NumPy 1.5 – Summary
Programming in Matlab / R exposes one to vectorized way of thinking. One doesn’t usually write loops often and one tends to think in terms of vectors,array, matrices etc. R for instance is designed to facilitate vectorized input and output. Almost all the functions in base R support vectorization. Most of the functions in the packages on CRAN are equipped to take vectorized input. In fact the program design itself makes vectorizing easy. Recycling rule in R for instance , sometimes makes your function automatically handle vectorized input, even though you never meant to handle such an input. For a R newbie , the fact that his/her function does much more than expected is a happy side effect. However once you have logged in decent number of hours in R, you realize that it is your responsibility that whatever code you write, it handles vectorized input . Hence these days, one of the first unit tests that I write is to check whether my code breaks down for vectorized input.

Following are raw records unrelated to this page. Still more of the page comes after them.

-- ==== Sys2Proof/Certificates/Slice0/Obligations.lean ====
section
/-! DEFINITION. The statements for the provers. -/

open Sys2Proof Sys2Proof.Machine

/-- Completion of deviceInfo, journalRead, attest and telemetry: DEVICE_INFO, JOURNAL_READ, ATTEST and TELEMETRY complete
with OK, and their buffer holds what R425, R445, R432 and R450 say, whatever form the buffer has. The model's choices
(log entry 13): JOURNAL_READ leaves out its own entry and gives first SEQ 0 when it writes none, and DEVICE_INFO writes
the smaller of LEN and 512 bytes. -/
def Obligations.ReadingCommandsFillTheirBuffer : Prop :=
  (∀ (h : Hdr) (rbuf : BitVec 64) (len : BitVec 32) (s : State), Untagged 1 h s →
    let bs := (infoBlock (taken h 0x01 s)).take len.toNat
    Fits h rbuf len.toNat bs s →
    Ends (exec (.deviceInfo h rbuf len) s) h 0x01 .ok bs.length s (Filled h rbuf bs s)) ∧
  (∀ (h : Hdr) (max : BitVec 16) (fromSeq : BitVec 48) (rbuf : BitVec 64) (s : State), Untagged 1 h s →
    let es := ((s.logs.journal.take 8191).reverse.filter fun x =>
      decide (fromSeq.toNat ≤ x.seq) && decide (x.seq ≠ s.logs.seq + 1)).take max.toNat
    let bs := es.flatMap entryBytes
    Fits h rbuf (32 * max.toNat) bs s →
    Ends (exec (.journalRead h max fromSeq rbuf) s) h 0x58 .ok (es.length + ((es.head?.map (·.seq)).getD 0) * 2 ^ 16) s
      (Filled h rbuf bs s)) ∧
  (∀ (h : Hdr) (len : BitVec 32) (rbuf : BitVec 64) (nonce : List Byte) (s : State), Untagged 1 h s → reportLen s ≤ len.toNat →
    bufRead h.port.val rbuf 32 s = .ok nonce →
    let bs := attestReport (taken h 0x61 s) nonce
    Fits h rbuf len.toNat bs s →
    Ends (exec (.attest h len rbuf) s) h 0x61 .ok (reportLen s) s (Filled h rbuf bs s)) ∧
  (∀ (h : Hdr) (scope ctx tf : BitVec 8) (len : BitVec 32) (rbuf : BitVec 64) (s : State), Untagged 1 h s →
    scope.toNat ≤ 1 → tf.toNat ≤ 1 → 32 ≤ len.toNat →
    (scope = 1 → badCtx ctx = false ∧ ctxSt s ctx.toNat ≠ .free) →
    let u := taken h 0x62 s
    let xs := telemetryItems u scope.toNat ctx.toNat
    let bs := (dumpBytes u (if scope = 1 then ctx.toNat else 0) len.toNat xs).1
    Fits h rbuf len.toNat bs s →
    Ends (exec (.telemetry h scope ctx tf len rbuf) s) h 0x62 .ok bs.length s fun t => Filled h rbuf bs s t ∧
      (tf = 0 → t.tiles = s.tiles ∧ t.links = s.links) ∧
      (tf = 1 → ∀ p, (∃ x ∈ heldItems u len.toNat xs, x.kind = 0x12 ∧ leNat (x.fields.take 1) = p) →
        (linkAt t p).sent = 0 ∧ (linkAt t p).recv = 0 ∧ (linkAt t p).retrains = 0))

/-- Completion of openSession and closeSession: OPEN makes the ring's session open at the generation asked for and returns
its number with the journal's SEQ; CLOSE rolls back the session's open transactions and closes it (R419). Completion of
txnBegin, txnCommit and txnRollback: TXN_BEGIN opens an empty transaction for its session under an id that no other
holds; TXN_COMMIT makes it committing and waits for its boundary; TXN_ROLLBACK discards it (R439, R442, R443).
Completion of cfgGet, cfgSet and cfgPersist: CFG_GET returns the value in force; CFG_SET of an item of Table 12.13
without a tag applies at once or waits for the boundary; CFG_PERSIST writes the items and repairs to flash with their
check word and clears CFG_DEFAULTED (R435, R436, R448); that it writes the block at once, with MODULE_ID and MGMT_ADDR
as last set, is the model's choice (log entry 13). Completion of fwUpdate, debugMode and resetWarm: FW_UPDATE begins the
write of an image that verifies into the slot that does not run; DEBUG_MODE waits for the boundary, at which debug mode
is as asked; RESET with SCOPE WARM completes and asks for the warm reset (R430, R431, R433, R488). -/
def Obligations.SessionsTransactionsAndItemsAct : Prop :=
  ((∀ (h : Hdr) (gen oflags old : BitVec 8) (s : State),
     s.dev.ready = true → ringHas (ringOf h s) = true → ringWaits s h.port.val h.ring.val = false → h.rsv = false →
     slotRefused (headSlot s h.port.val h.ring.val) = none → h.txn = false → h.txnId = 0 → 1 ≤ (ringOf h s).slot.toNat → oflags.toNat ≤ 1 → (oflags.getLsbD 0 = true → old.toNat ≤ 31) →
     1 ≤ gen.toNat → gen.toNat ≤ 3 → bitAt (mbGens s) (gen.toNat - 1) = true → (ringOf h s).slot.toNat = gen.toNat →
     ((ringOf h s).opened = true → oflags.getLsbD 0 = true) →
     Ends (exec (.openSession h gen oflags old) s) h 0x02 .ok (sessionNo h + (s.logs.seq + 1) * 2 ^ 16) s fun t =>
       (ringOf h t).opened = true ∧ (ringOf h t).gen = gen.toNat ∧
       (oflags.getLsbD 0 = false → t.txns = s.txns) ∧
       (oflags.getLsbD 0 = true → ∀ x ∈ s.txns, x.session = some old.toNat → x.owner = old.toNat → x.committing = false →
         ∃ y ∈ t.txns, y.id = x.id ∧ y.session = some (sessionNo h) ∧ y.staged = x.staged)) ∧
   (∀ (h : Hdr) (s : State), Untagged 1 h s → (s.txns.map (·.id)).Nodup →
     Ends (exec (.closeSession h) s) h 0x03 .ok 0 s fun t =>
       (ringOf h t).opened = false ∧
       t.txns = s.txns.filter fun x => !(decide (x.session = some (sessionNo h)) && !x.committing))) ∧
  ((∀ (h : Hdr) (s : State), Untagged 2 h s → s.txns.length < txnLimit →
     ∃ id, 1 ≤ id ∧ id ≤ 65535 ∧ txnAt s id = none ∧
       Ends (exec (.txnBegin h) s) h 0x48 .ok id s fun t => t.txns = s.txns ++ [⟨id, some (sessionNo h), sessionNo h, false, 0, [], [], false⟩]) ∧
   (∀ (h : Hdr) (id : BitVec 16) (x : Txn) (s : State), Untagged 2 h s → txnAt s id.toNat = some x →
     x.session = some (sessionNo h) → x.committing = false → atPassed s x = false →
     Defers (exec (.txnCommit h id) s) h 0x49 (.commit id.toNat) s fun t =>
       txnAt t id.toNat = some { x with committing := true, commitSeq := s.logs.seq + 1 } ∧
       ∀ j, j ≠ id.toNat → txnAt t j = txnAt s j) ∧
   (∀ (h : Hdr) (id : BitVec 16) (x : Txn) (s : State), Untagged 2 h s → (s.txns.map (·.id)).Nodup →
     txnAt s id.toNat = some x → x.session = some (sessionNo h) → x.committing = false →
     Ends (exec (.txnRollback h id) s) h 0x4A .ok 0 s fun t =>
       t.txns = s.txns.filter fun y => decide (y.id ≠ id.toNat))) ∧
  ((∀ (h : Hdr) (item : BitVec 16) (index : BitVec 32) (c i : Nat) (s : State), Untagged 2 h s →
     (itemTxn item.toNat).isSome = true → itemLoc item.toNat index.toNat = some (c, i) → (c ≠ 0 → ctxSt s c ≠ .free) →
     Ends (exec (.cfgGet h item index) s) h 0x50 .ok (getItem s item.toNat c i) s fun t =>
       t.ctxs = s.ctxs ∧ t.hoops = s.hoops ∧ t.stitch = s.stitch ∧ t.links = s.links) ∧
   (∀ (h : Hdr) (v : BitVec 64) (s : State), Untagged 2 h s →
     (v.toNat < 2 → Ends (exec (.cfgSet h 0x41 0 v) s) h 0x51 .ok 0 s fun t => t.dev.options = v) ∧
     (v.toNat < 2 ^ 14 → Ends (exec (.cfgSet h 0x42 0 v) s) h 0x51 .ok 0 s fun t =>
       t.dev.nextModuleId = some (BitVec.ofNat 14 v.toNat) ∧ t.dev.moduleId = s.dev.moduleId) ∧
     (v.toNat < 2 ^ 16 → v.getLsbD 7 = false → Ends (exec (.cfgSet h 0x43 0 v) s) h 0x51 .ok 0 s fun t =>
       t.dev.nextMgmt = some (BitVec.ofNat 16 v.toNat) ∧ t.dev.mgmtAddr = s.dev.mgmtAddr)) ∧
   (∀ (h : Hdr) (item : BitVec 16) (index : BitVec 32) (v : BitVec 64) (c i : Nat) (s : State), Untagged 2 h s →
     itemTxn item.toNat = some .optional → itemLoc item.toNat index.toNat = some (c, i) →
     valueFits s item.toNat i v.toNat = true → (c ≠ 0 → ctxSt s c ≠ .free) →
     Defers (exec (.cfgSet h item index v) s) h 0x51 (.item item.toNat index.toNat v) s fun t =>
       t.ctxs = s.ctxs ∧ t.hoops = s.hoops ∧ t.stitch = s.stitch ∧ t.links = s.links) ∧
   (∀ (h : Hdr) (s : State), Untagged 2 h s →
     Ends (exec (.cfgPersist h) s) h 0x52 .ok (blockCheck (runningBlock s)) s fun t =>
       t.flash = { s.flash with block := runningBlock s } ∧ t.dev.cfgDefaulted = false)) ∧
  ((∀ (h : Hdr) (image : BitVec 8) (len : BitVec 32) (img : List Byte) (s : State), Untagged 1 h s → image.toNat ≤ 2 →
     len.toNat ≤ 0x800000 → s.flash.writing = none → bufRead h.port.val (1#64 <<< 63) len.toNat s = .ok img →
     fwReason s image.toNat img = none →
     let slot := inactiveSlot s image.toNat
     Defers (exec (.fwUpdate h image len) s) h 0x60 (.fwUpdate image.toNat slot) s fun t =>
       t.flash.writing = some (image.toNat, slot) ∧ fwSlotAt t image.toNat slot = ⟨0, img.take (fwLen img)⟩ ∧
       ∀ k, k ≠ 2 * image.toNat + slot → Tab.get FwSlot.reset t.flash.slots k = Tab.get FwSlot.reset s.flash.slots k) ∧
   (∀ (h : Hdr) (on : BitVec 8) (s : State), Untagged 2 h s → s.trust.secure = false → s.trust.debugOff = false → on.toNat ≤ 1 →
     Defers (exec (.debugMode h on) s) h 0x68 (.debug (decide (on = 1))) s fun t => t.dev.debug = s.dev.debug ∧
       (stitching s = true → s.waits = [] → (∀ h < 8, (hoopAt s h).loads = []) → s.stitch.placed = none →
         ∃ v, exec .stitchBoundary t = .next v ∧ v.waits = [] ∧ v.dev = { t.dev with debug := decide (on = 1) } ∧ v.mem = t.mem)) ∧
   (∀ (h : Hdr) (target : BitVec 8) (s : State), Untagged 1 h s →
     Ends (exec (.resetWarm h target) s) h 0x70 .ok 0 s fun t => t.dev.warmAsked = true))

If you stick to only Python Standard Library, you will not get to see the power of thinking in vectors. At least that’s my impression. If you have programmed in R like me and then exploring Python, you will in fact be eagerly , thirstily, looking for stuff that facilitate vectorization. Thanks to Travis Oliphant, we now have Numerical Python(NumPy) library that gives a lot of R equivalent functions in Python.
Historically , Numarray and Numeric were Python libraries for matrix computations. Numeric was first released in 1995 . In 2001, a number of people inspired by Numeric created SciPy - an open source Python scientific computing library that provides functionality similar to Matlab, Maple and Mathematica. Around this time, people were growing increasingly unhappy with Numeric. Numarray was created as an alternative for Numeric that was better in some areas. Soon, there were a lot of developments around Numarray and SciPy that depended on Numeric could not take advantage of these developments.
In 2005, Travis Oliphant, a professor and an early contributor to SciPy decided to something about the situation. He tried to integrate some of the Numarray features in to Numeric. A complete rewrite took place that culminated in the release of NumPy 1.0 in 2006. Originally NumPy was a part of SciPy but today it exists as an independent library. This book is meant to teach some basic skills to work with NumPy and it does so with a good balance of theory and practical examples.
I feel NumPy does not have a steep learning curve if you are already exposed to Matlab or R. The reason is obvious. Once you are familiar with vectorization, you can easily spot the functions and understand them. I have thoroughly enjoyed reading this book as it has equipped me with skills to translate R code in to Python and at the same time get all the powerful features of NumPy. As such NumPy is a package that is usually a part of the basic tool kit for any researcher using Python. The fact that it has been around for quite sometime means that it has matured as a library. Its first release was NumPy 1.0 in 2006. As of today, you can get NumPy 1.6, i.e you have the advantage of using a very stable library that has gone through a life of almost 6 long years. NumPy is used by scientists, statisticians, researchers , academicians, quants who typically need to deal with huge data sets and are looking for quicker computations. NumPy’s USP is that it is the closest that you can get to run your code using C with out actually writing C code.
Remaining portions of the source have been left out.